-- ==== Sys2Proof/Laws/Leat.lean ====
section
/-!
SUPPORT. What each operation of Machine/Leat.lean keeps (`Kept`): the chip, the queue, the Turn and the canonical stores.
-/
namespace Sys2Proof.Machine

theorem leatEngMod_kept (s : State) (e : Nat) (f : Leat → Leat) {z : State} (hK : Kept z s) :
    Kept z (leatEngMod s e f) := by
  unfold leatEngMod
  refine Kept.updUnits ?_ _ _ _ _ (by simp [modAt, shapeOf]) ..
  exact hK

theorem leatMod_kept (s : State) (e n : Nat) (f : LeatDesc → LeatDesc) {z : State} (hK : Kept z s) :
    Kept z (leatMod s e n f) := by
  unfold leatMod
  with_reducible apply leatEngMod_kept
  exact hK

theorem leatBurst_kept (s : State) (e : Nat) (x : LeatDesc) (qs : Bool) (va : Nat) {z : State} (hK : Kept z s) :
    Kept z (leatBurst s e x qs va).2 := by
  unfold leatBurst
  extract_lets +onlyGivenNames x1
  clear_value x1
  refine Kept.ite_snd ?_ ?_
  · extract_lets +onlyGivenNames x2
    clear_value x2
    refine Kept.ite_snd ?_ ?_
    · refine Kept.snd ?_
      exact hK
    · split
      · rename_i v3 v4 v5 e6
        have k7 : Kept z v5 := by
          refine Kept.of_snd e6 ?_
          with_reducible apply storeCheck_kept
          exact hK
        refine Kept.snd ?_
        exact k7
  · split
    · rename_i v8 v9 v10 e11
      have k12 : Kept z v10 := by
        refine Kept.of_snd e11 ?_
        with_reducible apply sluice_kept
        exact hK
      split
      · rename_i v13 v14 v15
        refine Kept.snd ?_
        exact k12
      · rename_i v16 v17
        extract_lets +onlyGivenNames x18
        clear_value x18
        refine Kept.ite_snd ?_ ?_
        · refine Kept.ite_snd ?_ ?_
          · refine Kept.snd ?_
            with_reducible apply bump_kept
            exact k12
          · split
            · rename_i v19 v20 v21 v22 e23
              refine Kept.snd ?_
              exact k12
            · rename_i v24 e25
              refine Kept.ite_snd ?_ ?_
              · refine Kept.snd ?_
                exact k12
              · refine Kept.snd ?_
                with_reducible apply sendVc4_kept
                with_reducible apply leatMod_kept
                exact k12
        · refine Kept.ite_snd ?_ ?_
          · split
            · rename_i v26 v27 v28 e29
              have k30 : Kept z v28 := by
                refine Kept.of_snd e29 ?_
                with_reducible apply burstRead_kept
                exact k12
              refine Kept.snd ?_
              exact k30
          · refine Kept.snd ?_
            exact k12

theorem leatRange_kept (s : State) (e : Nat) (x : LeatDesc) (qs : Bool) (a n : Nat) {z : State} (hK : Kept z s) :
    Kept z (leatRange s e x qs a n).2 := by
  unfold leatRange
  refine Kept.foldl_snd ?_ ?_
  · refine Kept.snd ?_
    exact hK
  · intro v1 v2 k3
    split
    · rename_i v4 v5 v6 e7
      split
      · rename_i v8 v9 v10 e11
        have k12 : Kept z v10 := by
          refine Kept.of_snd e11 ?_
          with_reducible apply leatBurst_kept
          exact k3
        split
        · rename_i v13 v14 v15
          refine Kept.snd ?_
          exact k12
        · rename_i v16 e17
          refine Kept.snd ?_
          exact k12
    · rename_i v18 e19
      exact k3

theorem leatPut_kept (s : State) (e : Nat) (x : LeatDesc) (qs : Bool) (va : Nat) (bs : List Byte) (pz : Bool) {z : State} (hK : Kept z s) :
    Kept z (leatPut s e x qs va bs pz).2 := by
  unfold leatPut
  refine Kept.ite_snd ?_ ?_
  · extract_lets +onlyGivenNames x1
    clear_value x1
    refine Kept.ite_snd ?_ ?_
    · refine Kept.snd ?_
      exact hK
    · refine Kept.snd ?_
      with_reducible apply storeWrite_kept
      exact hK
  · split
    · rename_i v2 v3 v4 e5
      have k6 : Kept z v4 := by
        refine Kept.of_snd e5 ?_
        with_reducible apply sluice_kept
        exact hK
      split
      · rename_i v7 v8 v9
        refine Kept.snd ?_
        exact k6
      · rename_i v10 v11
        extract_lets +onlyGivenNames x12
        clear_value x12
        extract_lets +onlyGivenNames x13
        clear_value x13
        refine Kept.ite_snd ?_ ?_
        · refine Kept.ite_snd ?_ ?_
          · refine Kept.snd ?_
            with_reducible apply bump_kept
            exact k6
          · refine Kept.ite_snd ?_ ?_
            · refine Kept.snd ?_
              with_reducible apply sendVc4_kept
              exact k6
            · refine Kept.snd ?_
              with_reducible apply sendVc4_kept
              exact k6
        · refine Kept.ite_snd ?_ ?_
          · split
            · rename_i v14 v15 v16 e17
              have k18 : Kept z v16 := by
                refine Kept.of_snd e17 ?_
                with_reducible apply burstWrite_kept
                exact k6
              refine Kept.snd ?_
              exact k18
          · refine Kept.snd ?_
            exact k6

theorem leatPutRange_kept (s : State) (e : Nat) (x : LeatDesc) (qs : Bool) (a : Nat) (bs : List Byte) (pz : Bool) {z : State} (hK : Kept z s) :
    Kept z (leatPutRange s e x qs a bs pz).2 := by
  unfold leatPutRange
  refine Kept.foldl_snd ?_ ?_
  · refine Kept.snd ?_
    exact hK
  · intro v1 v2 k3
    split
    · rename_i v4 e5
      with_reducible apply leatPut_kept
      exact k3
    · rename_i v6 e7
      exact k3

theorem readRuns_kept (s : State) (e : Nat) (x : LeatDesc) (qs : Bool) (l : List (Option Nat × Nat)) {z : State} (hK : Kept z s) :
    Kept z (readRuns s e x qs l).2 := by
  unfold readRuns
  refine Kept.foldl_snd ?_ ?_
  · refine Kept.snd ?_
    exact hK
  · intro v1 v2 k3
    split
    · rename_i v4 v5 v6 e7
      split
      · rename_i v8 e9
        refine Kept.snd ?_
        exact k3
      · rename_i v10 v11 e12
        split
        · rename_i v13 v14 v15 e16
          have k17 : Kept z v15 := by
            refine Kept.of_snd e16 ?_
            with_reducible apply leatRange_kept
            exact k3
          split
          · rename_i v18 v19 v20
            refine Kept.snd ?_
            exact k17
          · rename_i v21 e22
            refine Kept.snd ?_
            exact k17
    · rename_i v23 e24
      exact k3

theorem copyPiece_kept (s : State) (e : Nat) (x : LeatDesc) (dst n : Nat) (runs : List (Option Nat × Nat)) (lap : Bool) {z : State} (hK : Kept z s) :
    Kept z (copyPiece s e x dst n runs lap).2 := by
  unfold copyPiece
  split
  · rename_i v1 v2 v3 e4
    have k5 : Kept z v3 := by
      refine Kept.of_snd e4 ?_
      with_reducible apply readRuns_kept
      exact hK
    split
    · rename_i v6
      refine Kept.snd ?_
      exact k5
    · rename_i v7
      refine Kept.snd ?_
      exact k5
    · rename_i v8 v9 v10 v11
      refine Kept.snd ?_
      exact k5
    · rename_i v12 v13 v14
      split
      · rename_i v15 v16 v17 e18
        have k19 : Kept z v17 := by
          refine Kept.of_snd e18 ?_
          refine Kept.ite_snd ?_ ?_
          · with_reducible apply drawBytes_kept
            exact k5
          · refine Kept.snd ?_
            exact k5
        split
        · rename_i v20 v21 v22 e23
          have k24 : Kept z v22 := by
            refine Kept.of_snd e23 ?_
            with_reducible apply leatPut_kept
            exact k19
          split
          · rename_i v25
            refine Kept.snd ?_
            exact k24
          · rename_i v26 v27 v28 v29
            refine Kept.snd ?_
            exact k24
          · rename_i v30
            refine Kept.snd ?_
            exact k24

----

For each line of the entries that includes "Option", show that line.

theorem readRuns_kept (s : State) (e : Nat) (x : LeatDesc) (qs : Bool) (l : List (Option Nat × Nat)) {z : State} (hK : Kept z s) :
theorem copyPiece_kept (s : State) (e : Nat) (x : LeatDesc) (dst n : Nat) (runs : List (Option Nat × Nat)) (lap : Bool) {z : State} (hK : Kept z s) :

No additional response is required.